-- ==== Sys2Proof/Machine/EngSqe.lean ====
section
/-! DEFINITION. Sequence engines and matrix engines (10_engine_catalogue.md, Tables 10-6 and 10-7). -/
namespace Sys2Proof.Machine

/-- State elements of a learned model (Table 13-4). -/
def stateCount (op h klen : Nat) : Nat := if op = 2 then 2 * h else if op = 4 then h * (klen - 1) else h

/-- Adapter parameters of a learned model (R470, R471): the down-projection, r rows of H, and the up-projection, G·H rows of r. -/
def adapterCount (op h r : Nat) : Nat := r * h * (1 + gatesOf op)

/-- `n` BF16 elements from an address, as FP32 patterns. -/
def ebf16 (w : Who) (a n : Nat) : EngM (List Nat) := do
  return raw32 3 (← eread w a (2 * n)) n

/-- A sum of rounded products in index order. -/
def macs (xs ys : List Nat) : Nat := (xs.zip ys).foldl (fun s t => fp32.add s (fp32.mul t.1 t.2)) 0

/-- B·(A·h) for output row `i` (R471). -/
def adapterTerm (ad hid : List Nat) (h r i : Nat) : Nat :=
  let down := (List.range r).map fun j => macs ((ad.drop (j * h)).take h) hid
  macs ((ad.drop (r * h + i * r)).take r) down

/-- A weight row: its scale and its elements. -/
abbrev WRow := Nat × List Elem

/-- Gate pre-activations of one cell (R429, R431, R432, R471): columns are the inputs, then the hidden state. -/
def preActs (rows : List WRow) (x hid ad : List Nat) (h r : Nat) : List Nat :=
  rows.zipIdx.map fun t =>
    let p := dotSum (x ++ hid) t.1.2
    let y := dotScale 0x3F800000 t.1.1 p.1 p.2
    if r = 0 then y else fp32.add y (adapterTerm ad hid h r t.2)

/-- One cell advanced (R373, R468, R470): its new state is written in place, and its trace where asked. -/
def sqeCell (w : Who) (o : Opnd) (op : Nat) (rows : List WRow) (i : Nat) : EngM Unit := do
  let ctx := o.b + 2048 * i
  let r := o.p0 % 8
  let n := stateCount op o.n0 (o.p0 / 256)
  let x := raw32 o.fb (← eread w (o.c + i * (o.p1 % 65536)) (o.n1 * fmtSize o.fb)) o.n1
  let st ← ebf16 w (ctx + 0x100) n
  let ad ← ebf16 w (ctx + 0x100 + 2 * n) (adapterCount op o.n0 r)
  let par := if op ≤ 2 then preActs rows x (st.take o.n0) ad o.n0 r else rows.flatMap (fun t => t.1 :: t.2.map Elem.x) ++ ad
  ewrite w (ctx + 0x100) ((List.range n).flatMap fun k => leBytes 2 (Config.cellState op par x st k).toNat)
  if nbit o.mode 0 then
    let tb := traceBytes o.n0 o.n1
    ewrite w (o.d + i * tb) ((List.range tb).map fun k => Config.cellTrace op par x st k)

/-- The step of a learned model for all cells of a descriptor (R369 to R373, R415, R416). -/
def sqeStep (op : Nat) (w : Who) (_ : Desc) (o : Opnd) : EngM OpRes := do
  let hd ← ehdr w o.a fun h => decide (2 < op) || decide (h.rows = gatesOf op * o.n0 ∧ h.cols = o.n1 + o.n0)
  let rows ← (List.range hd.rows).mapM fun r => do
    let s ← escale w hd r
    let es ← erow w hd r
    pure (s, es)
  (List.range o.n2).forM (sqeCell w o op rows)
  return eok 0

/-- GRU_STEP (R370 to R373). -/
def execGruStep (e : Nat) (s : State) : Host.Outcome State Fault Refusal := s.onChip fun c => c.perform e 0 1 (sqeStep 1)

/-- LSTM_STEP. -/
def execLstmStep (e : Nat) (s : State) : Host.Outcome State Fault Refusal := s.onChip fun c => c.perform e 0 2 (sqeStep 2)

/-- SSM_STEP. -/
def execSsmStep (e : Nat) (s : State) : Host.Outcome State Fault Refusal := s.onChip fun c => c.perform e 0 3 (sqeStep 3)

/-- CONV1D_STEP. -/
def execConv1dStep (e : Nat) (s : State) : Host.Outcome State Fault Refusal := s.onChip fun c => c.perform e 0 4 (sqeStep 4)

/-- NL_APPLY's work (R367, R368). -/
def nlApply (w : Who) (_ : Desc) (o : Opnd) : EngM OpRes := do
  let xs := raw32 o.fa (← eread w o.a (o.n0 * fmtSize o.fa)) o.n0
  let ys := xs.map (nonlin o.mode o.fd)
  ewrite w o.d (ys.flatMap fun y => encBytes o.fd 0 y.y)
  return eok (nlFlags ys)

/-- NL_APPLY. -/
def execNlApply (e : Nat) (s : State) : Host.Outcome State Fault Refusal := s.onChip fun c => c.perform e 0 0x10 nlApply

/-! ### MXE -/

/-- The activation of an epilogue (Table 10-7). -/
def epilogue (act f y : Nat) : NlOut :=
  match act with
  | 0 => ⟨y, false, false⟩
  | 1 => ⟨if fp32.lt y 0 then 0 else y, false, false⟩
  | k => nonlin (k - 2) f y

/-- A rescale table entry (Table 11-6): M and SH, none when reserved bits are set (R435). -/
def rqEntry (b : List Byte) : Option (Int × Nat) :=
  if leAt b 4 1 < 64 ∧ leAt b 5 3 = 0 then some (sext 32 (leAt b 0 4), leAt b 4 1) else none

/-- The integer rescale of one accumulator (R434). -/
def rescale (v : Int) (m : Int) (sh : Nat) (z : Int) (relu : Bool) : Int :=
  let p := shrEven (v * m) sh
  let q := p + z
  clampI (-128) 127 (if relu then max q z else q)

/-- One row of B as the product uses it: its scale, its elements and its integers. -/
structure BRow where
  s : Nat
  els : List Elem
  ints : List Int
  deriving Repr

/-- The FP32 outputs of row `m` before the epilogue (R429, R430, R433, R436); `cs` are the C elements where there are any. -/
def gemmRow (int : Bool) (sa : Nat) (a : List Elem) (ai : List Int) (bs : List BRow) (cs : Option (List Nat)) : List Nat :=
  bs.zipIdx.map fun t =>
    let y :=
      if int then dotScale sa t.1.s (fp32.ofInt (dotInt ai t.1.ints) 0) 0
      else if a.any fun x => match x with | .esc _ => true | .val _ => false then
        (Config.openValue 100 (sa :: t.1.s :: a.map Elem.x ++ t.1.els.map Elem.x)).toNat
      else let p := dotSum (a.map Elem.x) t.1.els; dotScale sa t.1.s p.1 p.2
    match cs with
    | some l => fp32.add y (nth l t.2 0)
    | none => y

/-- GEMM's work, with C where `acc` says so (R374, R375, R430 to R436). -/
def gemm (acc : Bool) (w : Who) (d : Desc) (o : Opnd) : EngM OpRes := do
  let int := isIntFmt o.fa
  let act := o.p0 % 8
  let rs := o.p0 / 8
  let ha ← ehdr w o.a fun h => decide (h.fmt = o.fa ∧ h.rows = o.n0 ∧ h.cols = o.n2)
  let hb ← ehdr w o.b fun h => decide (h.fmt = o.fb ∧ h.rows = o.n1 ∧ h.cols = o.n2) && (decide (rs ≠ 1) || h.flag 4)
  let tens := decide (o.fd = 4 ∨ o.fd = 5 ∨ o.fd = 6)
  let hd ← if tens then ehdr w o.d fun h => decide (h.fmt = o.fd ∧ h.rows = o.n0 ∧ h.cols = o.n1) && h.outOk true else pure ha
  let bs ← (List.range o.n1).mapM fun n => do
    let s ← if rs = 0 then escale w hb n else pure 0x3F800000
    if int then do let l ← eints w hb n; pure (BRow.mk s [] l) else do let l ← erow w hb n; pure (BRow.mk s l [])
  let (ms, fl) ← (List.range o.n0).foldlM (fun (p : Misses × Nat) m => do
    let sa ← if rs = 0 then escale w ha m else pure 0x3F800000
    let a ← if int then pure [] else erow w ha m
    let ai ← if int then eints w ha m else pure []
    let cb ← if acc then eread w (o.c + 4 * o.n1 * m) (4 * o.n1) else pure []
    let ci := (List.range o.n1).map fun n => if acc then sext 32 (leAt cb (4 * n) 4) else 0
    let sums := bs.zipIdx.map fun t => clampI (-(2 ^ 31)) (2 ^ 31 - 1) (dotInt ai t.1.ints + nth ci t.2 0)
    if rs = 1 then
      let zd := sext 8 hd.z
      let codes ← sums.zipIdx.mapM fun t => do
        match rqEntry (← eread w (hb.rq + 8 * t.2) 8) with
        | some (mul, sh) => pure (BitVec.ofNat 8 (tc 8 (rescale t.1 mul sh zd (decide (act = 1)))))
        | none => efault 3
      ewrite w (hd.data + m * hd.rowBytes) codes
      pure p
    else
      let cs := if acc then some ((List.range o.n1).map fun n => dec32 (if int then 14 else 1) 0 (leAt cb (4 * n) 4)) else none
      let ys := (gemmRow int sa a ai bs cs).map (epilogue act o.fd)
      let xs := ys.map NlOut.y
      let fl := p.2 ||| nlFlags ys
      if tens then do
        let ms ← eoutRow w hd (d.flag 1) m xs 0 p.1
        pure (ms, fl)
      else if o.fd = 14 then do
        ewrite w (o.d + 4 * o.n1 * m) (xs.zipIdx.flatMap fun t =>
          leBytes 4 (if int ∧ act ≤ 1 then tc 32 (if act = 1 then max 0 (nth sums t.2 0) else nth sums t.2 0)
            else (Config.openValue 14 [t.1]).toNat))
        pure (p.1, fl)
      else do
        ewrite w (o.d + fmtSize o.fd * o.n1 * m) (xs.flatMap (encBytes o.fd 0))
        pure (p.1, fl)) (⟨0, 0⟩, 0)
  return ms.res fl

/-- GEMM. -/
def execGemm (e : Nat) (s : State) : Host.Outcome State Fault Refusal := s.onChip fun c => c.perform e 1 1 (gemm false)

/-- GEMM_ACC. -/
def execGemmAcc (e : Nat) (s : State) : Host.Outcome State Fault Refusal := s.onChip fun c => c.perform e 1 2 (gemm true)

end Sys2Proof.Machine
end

--

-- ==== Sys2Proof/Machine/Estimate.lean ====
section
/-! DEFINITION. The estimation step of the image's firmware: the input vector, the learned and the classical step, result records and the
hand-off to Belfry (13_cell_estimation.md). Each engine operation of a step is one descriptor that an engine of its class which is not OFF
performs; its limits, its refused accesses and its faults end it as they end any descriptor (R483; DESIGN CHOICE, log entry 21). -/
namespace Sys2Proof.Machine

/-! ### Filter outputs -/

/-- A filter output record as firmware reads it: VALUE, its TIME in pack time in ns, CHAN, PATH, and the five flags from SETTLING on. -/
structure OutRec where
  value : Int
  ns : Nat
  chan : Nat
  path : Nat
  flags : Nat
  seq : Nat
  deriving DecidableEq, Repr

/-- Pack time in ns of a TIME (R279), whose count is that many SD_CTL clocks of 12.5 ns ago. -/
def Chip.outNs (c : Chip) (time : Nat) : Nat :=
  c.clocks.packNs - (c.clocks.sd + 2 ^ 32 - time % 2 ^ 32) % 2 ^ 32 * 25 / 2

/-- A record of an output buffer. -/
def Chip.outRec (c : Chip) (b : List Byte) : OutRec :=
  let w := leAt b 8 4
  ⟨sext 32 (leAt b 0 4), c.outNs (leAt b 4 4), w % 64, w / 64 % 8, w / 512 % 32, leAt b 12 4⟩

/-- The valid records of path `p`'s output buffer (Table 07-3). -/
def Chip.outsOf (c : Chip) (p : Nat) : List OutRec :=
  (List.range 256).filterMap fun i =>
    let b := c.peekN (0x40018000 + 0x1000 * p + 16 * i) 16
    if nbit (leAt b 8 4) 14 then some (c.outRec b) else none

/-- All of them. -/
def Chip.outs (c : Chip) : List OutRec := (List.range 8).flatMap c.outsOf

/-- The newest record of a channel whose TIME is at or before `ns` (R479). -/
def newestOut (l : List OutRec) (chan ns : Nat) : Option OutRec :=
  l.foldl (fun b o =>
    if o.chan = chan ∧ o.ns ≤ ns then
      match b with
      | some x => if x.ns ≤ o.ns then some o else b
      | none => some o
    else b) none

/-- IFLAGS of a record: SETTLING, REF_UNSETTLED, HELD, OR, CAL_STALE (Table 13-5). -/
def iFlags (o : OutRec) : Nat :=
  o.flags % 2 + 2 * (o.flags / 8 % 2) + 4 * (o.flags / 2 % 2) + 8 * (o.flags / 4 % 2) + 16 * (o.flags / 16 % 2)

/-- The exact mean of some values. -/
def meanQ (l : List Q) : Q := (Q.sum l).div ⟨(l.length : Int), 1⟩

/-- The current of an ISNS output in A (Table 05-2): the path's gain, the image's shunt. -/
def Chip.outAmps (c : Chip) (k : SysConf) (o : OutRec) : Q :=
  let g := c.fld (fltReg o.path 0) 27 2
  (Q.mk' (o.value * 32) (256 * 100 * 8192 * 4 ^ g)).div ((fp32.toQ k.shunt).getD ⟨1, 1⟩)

...

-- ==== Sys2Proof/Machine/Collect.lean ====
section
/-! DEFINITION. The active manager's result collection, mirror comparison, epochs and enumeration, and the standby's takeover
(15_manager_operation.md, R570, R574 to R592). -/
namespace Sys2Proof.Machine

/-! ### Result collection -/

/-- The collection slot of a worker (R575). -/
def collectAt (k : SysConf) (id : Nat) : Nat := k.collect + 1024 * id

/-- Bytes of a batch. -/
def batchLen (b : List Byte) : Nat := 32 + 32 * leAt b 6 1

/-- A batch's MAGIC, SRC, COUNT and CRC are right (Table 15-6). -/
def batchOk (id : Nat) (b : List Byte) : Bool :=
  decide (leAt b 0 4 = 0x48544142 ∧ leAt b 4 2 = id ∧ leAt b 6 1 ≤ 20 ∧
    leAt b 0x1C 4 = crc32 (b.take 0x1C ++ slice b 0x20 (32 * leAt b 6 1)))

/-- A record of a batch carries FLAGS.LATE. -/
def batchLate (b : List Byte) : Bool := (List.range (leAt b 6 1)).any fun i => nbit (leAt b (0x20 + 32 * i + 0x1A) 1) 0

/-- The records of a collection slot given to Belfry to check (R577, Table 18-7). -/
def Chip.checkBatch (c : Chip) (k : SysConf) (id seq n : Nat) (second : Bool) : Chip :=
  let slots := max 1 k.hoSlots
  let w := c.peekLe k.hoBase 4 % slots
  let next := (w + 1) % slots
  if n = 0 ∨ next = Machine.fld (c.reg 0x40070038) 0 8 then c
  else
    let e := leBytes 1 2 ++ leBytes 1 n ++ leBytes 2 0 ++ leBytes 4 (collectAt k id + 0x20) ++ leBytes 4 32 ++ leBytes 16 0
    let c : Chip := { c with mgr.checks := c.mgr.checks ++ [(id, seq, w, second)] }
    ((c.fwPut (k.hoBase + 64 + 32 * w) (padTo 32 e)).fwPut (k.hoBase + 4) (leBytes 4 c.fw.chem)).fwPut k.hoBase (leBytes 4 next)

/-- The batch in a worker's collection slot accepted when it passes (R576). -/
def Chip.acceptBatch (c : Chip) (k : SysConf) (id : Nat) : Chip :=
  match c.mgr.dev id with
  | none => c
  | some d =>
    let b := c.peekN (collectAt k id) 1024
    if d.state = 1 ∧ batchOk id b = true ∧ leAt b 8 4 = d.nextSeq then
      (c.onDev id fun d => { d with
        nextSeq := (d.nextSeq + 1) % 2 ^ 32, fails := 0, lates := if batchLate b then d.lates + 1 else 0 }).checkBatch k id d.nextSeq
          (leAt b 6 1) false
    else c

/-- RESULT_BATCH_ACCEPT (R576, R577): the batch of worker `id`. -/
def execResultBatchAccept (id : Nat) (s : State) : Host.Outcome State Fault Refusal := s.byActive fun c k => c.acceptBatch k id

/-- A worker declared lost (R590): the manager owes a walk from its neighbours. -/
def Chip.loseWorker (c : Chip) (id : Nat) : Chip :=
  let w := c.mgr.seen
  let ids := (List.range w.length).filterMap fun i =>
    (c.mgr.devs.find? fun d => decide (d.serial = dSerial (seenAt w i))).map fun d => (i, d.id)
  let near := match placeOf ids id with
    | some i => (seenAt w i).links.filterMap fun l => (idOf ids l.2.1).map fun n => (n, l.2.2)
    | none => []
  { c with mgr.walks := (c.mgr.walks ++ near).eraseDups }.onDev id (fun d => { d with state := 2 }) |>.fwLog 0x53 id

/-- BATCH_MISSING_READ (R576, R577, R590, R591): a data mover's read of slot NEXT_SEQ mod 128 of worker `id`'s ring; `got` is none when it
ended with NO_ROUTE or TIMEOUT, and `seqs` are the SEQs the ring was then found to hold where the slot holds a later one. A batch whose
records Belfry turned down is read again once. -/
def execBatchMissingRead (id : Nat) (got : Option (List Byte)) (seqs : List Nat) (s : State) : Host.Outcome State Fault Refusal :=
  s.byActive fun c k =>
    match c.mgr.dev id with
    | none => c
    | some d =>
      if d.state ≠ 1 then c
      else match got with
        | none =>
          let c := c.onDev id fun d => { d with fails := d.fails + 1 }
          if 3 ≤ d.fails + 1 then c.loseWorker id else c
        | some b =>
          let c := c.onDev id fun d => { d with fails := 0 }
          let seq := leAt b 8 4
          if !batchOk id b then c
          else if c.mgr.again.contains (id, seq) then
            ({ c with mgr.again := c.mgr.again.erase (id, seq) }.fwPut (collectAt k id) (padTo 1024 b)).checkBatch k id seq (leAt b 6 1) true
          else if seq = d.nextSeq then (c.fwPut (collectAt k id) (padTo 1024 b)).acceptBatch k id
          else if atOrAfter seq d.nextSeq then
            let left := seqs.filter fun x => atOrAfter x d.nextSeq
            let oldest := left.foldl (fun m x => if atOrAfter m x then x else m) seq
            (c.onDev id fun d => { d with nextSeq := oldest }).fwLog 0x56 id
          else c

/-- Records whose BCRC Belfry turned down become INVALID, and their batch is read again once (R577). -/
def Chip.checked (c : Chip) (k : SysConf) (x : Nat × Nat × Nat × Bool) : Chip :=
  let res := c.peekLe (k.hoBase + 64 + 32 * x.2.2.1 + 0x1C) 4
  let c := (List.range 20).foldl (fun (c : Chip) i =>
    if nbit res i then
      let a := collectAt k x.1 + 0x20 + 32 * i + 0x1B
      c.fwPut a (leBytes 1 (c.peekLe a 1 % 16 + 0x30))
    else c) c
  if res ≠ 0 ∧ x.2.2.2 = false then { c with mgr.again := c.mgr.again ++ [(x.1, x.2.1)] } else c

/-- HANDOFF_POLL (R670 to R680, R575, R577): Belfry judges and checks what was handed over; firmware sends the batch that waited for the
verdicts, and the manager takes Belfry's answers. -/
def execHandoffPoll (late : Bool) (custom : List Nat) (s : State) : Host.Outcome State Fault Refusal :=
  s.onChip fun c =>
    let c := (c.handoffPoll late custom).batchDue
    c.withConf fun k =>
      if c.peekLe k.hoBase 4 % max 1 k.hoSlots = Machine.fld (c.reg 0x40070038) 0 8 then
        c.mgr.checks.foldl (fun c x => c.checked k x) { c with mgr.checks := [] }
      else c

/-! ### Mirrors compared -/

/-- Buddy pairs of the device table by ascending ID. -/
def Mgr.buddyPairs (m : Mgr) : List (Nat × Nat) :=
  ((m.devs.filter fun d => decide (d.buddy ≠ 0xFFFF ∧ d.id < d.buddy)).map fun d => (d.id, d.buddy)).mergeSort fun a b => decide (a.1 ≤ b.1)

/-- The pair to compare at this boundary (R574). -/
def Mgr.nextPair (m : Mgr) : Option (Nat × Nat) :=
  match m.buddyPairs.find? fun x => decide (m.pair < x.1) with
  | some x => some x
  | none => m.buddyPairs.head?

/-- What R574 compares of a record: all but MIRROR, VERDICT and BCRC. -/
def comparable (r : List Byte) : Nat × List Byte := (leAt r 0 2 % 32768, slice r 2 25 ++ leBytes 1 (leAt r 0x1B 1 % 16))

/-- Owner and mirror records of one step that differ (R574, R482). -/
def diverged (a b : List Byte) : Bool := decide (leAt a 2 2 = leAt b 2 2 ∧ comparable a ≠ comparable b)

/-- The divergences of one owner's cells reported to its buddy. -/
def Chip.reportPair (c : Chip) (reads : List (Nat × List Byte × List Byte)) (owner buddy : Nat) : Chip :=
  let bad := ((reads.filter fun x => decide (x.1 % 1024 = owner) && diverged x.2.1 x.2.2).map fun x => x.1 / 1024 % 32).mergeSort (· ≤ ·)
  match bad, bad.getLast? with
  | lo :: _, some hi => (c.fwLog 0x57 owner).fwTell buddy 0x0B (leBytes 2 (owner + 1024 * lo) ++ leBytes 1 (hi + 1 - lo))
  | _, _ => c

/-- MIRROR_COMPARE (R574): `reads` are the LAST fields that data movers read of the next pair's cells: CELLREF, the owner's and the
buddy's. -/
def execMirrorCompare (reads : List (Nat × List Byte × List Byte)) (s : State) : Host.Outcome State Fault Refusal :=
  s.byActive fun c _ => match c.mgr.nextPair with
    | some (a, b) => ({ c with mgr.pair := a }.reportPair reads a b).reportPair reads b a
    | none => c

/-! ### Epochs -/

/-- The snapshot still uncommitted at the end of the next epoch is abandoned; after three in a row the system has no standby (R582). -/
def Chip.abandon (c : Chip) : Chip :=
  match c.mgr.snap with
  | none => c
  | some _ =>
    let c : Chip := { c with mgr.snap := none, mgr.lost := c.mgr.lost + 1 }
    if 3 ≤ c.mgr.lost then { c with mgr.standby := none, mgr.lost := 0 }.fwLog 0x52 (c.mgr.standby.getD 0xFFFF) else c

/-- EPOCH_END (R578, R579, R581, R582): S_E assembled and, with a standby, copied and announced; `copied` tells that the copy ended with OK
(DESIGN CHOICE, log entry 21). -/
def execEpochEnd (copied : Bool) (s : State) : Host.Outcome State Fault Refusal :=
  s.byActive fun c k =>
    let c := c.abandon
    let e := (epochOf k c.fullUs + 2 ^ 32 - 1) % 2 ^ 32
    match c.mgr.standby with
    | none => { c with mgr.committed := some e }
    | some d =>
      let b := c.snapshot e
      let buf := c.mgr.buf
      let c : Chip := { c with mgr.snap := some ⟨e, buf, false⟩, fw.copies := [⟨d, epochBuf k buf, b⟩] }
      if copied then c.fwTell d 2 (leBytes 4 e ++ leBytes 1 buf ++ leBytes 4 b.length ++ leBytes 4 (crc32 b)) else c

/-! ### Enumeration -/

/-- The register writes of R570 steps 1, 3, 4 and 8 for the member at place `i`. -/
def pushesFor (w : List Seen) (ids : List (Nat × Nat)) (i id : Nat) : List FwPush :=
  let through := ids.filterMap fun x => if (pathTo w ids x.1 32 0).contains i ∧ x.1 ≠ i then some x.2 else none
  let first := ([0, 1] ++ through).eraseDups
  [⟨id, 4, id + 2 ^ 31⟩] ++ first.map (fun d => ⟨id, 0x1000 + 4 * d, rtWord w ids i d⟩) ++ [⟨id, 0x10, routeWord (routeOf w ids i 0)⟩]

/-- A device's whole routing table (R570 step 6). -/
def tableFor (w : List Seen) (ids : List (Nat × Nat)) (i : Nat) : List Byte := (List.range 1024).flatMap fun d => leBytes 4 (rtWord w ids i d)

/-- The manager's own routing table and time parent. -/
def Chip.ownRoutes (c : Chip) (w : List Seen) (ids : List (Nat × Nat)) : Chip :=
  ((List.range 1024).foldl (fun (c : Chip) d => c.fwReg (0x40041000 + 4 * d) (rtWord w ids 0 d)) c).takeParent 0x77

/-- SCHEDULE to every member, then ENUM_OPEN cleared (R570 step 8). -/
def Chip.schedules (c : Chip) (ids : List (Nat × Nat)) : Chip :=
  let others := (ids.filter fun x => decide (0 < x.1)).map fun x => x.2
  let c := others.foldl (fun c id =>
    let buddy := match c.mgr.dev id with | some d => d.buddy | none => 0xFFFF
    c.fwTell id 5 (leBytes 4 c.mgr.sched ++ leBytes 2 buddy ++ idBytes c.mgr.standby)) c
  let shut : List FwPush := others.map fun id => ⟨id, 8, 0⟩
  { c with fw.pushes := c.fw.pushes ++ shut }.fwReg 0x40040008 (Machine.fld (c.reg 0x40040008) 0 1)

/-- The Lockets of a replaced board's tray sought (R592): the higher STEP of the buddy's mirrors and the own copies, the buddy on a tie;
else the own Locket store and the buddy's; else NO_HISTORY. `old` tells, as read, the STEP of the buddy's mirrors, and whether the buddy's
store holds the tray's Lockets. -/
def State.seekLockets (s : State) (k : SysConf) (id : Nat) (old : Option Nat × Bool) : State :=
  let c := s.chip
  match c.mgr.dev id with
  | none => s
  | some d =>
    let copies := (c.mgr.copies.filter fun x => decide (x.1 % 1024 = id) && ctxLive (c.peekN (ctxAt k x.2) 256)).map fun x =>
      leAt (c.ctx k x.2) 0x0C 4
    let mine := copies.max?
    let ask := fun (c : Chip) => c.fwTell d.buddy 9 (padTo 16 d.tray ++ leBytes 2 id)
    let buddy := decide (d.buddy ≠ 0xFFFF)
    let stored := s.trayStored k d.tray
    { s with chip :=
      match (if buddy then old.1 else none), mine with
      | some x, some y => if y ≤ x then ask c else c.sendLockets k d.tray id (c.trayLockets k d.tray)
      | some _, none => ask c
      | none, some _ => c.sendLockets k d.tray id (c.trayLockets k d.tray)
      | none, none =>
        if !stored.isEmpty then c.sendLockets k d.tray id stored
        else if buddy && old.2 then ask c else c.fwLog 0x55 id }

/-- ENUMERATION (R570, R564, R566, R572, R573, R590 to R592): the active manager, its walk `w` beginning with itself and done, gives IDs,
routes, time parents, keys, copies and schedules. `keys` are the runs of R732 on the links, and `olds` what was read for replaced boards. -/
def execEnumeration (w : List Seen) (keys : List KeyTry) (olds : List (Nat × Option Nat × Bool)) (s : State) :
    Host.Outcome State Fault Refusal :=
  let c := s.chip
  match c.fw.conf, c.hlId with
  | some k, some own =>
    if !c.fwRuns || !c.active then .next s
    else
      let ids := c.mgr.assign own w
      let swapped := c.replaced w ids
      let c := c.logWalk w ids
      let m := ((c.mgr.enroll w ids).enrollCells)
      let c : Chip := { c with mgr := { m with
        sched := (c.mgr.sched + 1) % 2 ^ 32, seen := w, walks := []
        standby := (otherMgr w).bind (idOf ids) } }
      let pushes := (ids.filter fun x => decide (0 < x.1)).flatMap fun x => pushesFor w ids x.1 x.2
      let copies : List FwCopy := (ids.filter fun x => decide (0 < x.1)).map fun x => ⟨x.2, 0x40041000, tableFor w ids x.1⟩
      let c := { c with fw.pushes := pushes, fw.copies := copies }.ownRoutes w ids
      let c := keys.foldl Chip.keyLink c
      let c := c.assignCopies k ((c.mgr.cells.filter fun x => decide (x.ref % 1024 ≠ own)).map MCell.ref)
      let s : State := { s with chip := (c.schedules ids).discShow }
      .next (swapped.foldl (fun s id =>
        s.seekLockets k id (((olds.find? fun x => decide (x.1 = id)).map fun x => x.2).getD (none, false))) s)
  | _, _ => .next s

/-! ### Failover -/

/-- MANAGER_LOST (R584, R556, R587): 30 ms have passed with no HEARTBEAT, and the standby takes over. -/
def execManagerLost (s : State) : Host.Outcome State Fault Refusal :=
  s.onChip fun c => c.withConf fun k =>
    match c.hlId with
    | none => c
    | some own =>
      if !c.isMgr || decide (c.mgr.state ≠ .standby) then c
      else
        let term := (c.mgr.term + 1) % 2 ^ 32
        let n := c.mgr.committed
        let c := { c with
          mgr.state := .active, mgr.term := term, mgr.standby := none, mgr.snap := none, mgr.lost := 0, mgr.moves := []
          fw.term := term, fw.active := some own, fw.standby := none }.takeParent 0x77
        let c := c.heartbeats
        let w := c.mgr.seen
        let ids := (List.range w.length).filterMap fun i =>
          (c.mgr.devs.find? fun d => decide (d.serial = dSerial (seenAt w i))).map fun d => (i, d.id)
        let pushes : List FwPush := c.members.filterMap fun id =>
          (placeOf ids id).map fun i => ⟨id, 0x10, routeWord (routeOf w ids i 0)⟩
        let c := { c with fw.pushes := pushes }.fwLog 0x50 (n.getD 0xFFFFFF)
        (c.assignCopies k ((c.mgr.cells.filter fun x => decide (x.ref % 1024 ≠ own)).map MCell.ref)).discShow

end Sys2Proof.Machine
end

[Task to complete] Only the lines above from the one with "def execMirrorCompare (reads" up to and including the one with "let first := ([0, 1] ++ through).eraseDups" should be repeated, exactly as written.

[Finished exercise]
def execMirrorCompare (reads : List (Nat × List Byte × List Byte)) (s : State) : Host.Outcome State Fault Refusal :=
  s.byActive fun c _ => match c.mgr.nextPair with
    | some (a, b) => ({ c with mgr.pair := a }.reportPair reads a b).reportPair reads b a
    | none => c

/-! ### Epochs -/

/-- The snapshot still uncommitted at the end of the next epoch is abandoned; after three in a row the system has no standby (R582). -/
def Chip.abandon (c : Chip) : Chip :=
  match c.mgr.snap with
  | none => c
  | some _ =>
    let c : Chip := { c with mgr.snap := none, mgr.lost := c.mgr.lost + 1 }
    if 3 ≤ c.mgr.lost then { c with mgr.standby := none, mgr.lost := 0 }.fwLog 0x52 (c.mgr.standby.getD 0xFFFF) else c

/-- EPOCH_END (R578, R579, R581, R582): S_E assembled and, with a standby, copied and announced; `copied` tells that the copy ended with OK
(DESIGN CHOICE, log entry 21). -/
def execEpochEnd (copied : Bool) (s : State) : Host.Outcome State Fault Refusal :=
  s.byActive fun c k =>
    let c := c.abandon
    let e := (epochOf k c.fullUs + 2 ^ 32 - 1) % 2 ^ 32
    match c.mgr.standby with
    | none => { c with mgr.committed := some e }
    | some d =>
      let b := c.snapshot e
      let buf := c.mgr.buf
      let c : Chip := { c with mgr.snap := some ⟨e, buf, false⟩, fw.copies := [⟨d, epochBuf k buf, b⟩] }
      if copied then c.fwTell d 2 (leBytes 4 e ++ leBytes 1 buf ++ leBytes 4 b.length ++ leBytes 4 (crc32 b)) else c

/-! ### Enumeration -/

/-- The register writes of R570 steps 1, 3, 4 and 8 for the member at place `i`. -/
def pushesFor (w : List Seen) (ids : List (Nat × Nat)) (i id : Nat) : List FwPush :=
  let through := ids.filterMap fun x => if (pathTo w ids x.1 32 0).contains i ∧ x.1 ≠ i then some x.2 else none
  let first := ([0, 1] ++ through).eraseDups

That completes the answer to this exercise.